Stuffed Pork Tenderloin
with Apple-Marsala Sauce
- 2 pork tenderloins (about 1 1/2 pounds
total)
- Salt and freshly ground pepper to taste
- 1 cup finely chopped peeled Granny Smith
apple
- 2 cloves garlic, finely minced
- 1/2 teaspoon ground ginger
- 2 tablespoons chopped fresh flat-leaf
parsley
- 1/4 teaspoon salt
- 1/4 teaspoon freshly ground black pepper
- 1/2 teaspoon paprika
- 1/2 cup day-old bread crumbs (very fine)
- 1 large egg, beaten
-
- Apple-Marsala Sauce:
- 2 tablespoons butter
- 2 Granny Smith apples, peel, cored and
chopped
- 2 tablespoons granulated sugar
- 1/8 teaspoon ground cinnamon
- 1/8 teaspoon ground nutmeg
- 1/4 cup Marsala wine
- Preheat oven to 350°F (175°C).
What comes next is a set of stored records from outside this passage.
/-! ### modPool -/

@[simp] theorem Dev.regs_modPool (d : Dev) (k : Nat) (f : Pool → Pool) : (d.modPool k f).regs = d.regs := rfl
@[simp] theorem Dev.rwo_modPool (d : Dev) (k : Nat) (f : Pool → Pool) : (d.modPool k f).rwo = d.rwo := rfl
@[simp] theorem Dev.mem_modPool (d : Dev) (k : Nat) (f : Pool → Pool) : (d.modPool k f).mem = d.mem := rfl
@[simp] theorem Dev.poison_modPool (d : Dev) (k : Nat) (f : Pool → Pool) : (d.modPool k f).poison = d.poison := rfl
@[simp] theorem Dev.free_modPool (d : Dev) (k : Nat) (f : Pool → Pool) : (d.modPool k f).free = d.free := rfl
@[simp] theorem Dev.out_modPool (d : Dev) (k : Nat) (f : Pool → Pool) : (d.modPool k f).out = d.out := rfl
@[simp] theorem Dev.ctxs_modPool (d : Dev) (k : Nat) (f : Pool → Pool) : (d.modPool k f).ctxs = d.ctxs := rfl
@[simp] theorem Dev.ring_modPool (d : Dev) (k : Nat) (f : Pool → Pool) : (d.modPool k f).ring = d.ring := rfl
@[simp] theorem Dev.time_modPool (d : Dev) (k : Nat) (f : Pool → Pool) : (d.modPool k f).time = d.time := rfl
@[simp] theorem Dev.arb_modPool (d : Dev) (k : Nat) (f : Pool → Pool) : (d.modPool k f).arb = d.arb := rfl
@[simp] theorem Dev.eng_modPool (d : Dev) (k : Nat) (f : Pool → Pool) : (d.modPool k f).eng = d.eng := rfl
@[simp] theorem Dev.tier_modPool (d : Dev) (k : Nat) (f : Pool → Pool) : (d.modPool k f).tier = d.tier := rfl
@[simp] theorem Dev.cpx_modPool (d : Dev) (k : Nat) (f : Pool → Pool) : (d.modPool k f).cpx = d.cpx := rfl
@[simp] theorem Dev.coh_modPool (d : Dev) (k : Nat) (f : Pool → Pool) : (d.modPool k f).coh = d.coh := rfl
@[simp] theorem Dev.tours_modPool (d : Dev) (k : Nat) (f : Pool → Pool) : (d.modPool k f).tours = d.tours := rfl
@[simp] theorem Dev.xlat_modPool (d : Dev) (k : Nat) (f : Pool → Pool) : (d.modPool k f).xlat = d.xlat := rfl
@[simp] theorem Dev.fab_modPool (d : Dev) (k : Nat) (f : Pool → Pool) : (d.modPool k f).fab = d.fab := rfl
@[simp] theorem Dev.sec_modPool (d : Dev) (k : Nat) (f : Pool → Pool) : (d.modPool k f).sec = d.sec := rfl
@[simp] theorem Dev.res_modPool (d : Dev) (k : Nat) (f : Pool → Pool) : (d.modPool k f).res = d.res := rfl
@[simp] theorem Dev.pow_modPool (d : Dev) (k : Nat) (f : Pool → Pool) : (d.modPool k f).pow = d.pow := rfl
@[simp] theorem Dev.msix_modPool (d : Dev) (k : Nat) (f : Pool → Pool) : (d.modPool k f).msix = d.msix := rfl
@[simp] theorem Dev.reg_modPool (d : Dev) (k : Nat) (f : Pool → Pool) (rn : RegName) (ri : Nat) : (d.modPool k f).reg rn ri = d.reg rn ri := rfl
@[simp] theorem Dev.fget_modPool (d : Dev) (k : Nat) (f : Pool → Pool) (rf : Fld) (ri : Nat) : (d.modPool k f).fget rf ri = d.fget rf ri := rfl
@[simp] theorem Dev.fon_modPool (d : Dev) (k : Nat) (f : Pool → Pool) (rf : Fld) (ri : Nat) : (d.modPool k f).fon rf ri = d.fon rf ri := rfl

/-! ### modWin -/

@[simp] theorem Dev.regs_modWin (d : Dev) (w : Nat) (f : Win → Win) : (d.modWin w f).regs = d.regs := rfl
@[simp] theorem Dev.rwo_modWin (d : Dev) (w : Nat) (f : Win → Win) : (d.modWin w f).rwo = d.rwo := rfl
@[simp] theorem Dev.mem_modWin (d : Dev) (w : Nat) (f : Win → Win) : (d.modWin w f).mem = d.mem := rfl
@[simp] theorem Dev.poison_modWin (d : Dev) (w : Nat) (f : Win → Win) : (d.modWin w f).poison = d.poison := rfl
@[simp] theorem Dev.free_modWin (d : Dev) (w : Nat) (f : Win → Win) : (d.modWin w f).free = d.free := rfl
@[simp] theorem Dev.out_modWin (d : Dev) (w : Nat) (f : Win → Win) : (d.modWin w f).out = d.out := rfl
@[simp] theorem Dev.ctxs_modWin (d : Dev) (w : Nat) (f : Win → Win) : (d.modWin w f).ctxs = d.ctxs := rfl
@[simp] theorem Dev.ring_modWin (d : Dev) (w : Nat) (f : Win → Win) : (d.modWin w f).ring = d.ring := rfl
@[simp] theorem Dev.time_modWin (d : Dev) (w : Nat) (f : Win → Win) : (d.modWin w f).time = d.time := rfl
@[simp] theorem Dev.arb_modWin (d : Dev) (w : Nat) (f : Win → Win) : (d.modWin w f).arb = d.arb := rfl
@[simp] theorem Dev.eng_modWin (d : Dev) (w : Nat) (f : Win → Win) : (d.modWin w f).eng = d.eng := rfl
@[simp] theorem Dev.seq_modWin (d : Dev) (w : Nat) (f : Win → Win) : (d.modWin w f).seq = d.seq := rfl
@[simp] theorem Dev.cpx_modWin (d : Dev) (w : Nat) (f : Win → Win) : (d.modWin w f).cpx = d.cpx := rfl
@[simp] theorem Dev.coh_modWin (d : Dev) (w : Nat) (f : Win → Win) : (d.modWin w f).coh = d.coh := rfl
@[simp] theorem Dev.tours_modWin (d : Dev) (w : Nat) (f : Win → Win) : (d.modWin w f).tours = d.tours := rfl
@[simp] theorem Dev.xlat_modWin (d : Dev) (w : Nat) (f : Win → Win) : (d.modWin w f).xlat = d.xlat := rfl
@[simp] theorem Dev.fab_modWin (d : Dev) (w : Nat) (f : Win → Win) : (d.modWin w f).fab = d.fab := rfl
@[simp] theorem Dev.sec_modWin (d : Dev) (w : Nat) (f : Win → Win) : (d.modWin w f).sec = d.sec := rfl
@[simp] theorem Dev.res_modWin (d : Dev) (w : Nat) (f : Win → Win) : (d.modWin w f).res = d.res := rfl
@[simp] theorem Dev.pow_modWin (d : Dev) (w : Nat) (f : Win → Win) : (d.modWin w f).pow = d.pow := rfl
@[simp] theorem Dev.msix_modWin (d : Dev) (w : Nat) (f : Win → Win) : (d.modWin w f).msix = d.msix := rfl
@[simp] theorem Dev.reg_modWin (d : Dev) (w : Nat) (f : Win → Win) (rn : RegName) (ri : Nat) : (d.modWin w f).reg rn ri = d.reg rn ri := rfl
@[simp] theorem Dev.fget_modWin (d : Dev) (w : Nat) (f : Win → Win) (rf : Fld) (ri : Nat) : (d.modWin w f).fget rf ri = d.fget rf ri := rfl
@[simp] theorem Dev.fon_modWin (d : Dev) (w : Nat) (f : Win → Win) (rf : Fld) (ri : Nat) : (d.modWin w f).fon rf ri = d.fon rf ri := rfl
Grease
a 13 x 9 x 2-inch baking pan. Set aside.
- Trim the excess fat and silver skin off
the tenderloins. Cut 2-inches of meat off the small end of each tenderloin. Finely chopped these end
pieces and set aside. Butterfly each tenderloin
so they lay open, flat and even. Season with salt and pepper.
- In a bowl, mix together the chopped pork,
apple, garlic, ginger, parsley, salt, pepper, paprika,
bread crumbs and the beaten egg. Divide this
mixture between the flattened tenderloins. Spread
mixture evenly and roll tenderloins as for a jelly roll. Secure
each with toothpicks.
- Place stuffed tenderloins in prepared
baking dish and roast for 30 minutes or until the juices
run clear. Do not over cook or the
pork will become dry.
- To prepare sauce: Melt
the butter in a saute pan add the chopped apple, cinnamon, nutmeg
and sugar and cook for 2 minutes. Add the
Marsala wine and cook for an additional 2 minutes.
- To serve, slice each pork tenderloin into
8 slices. Place 4 slices of the stuffed pork tenderloin
onto 4 plates and top with the Apple-Marsala
Sauce.
Serves 4.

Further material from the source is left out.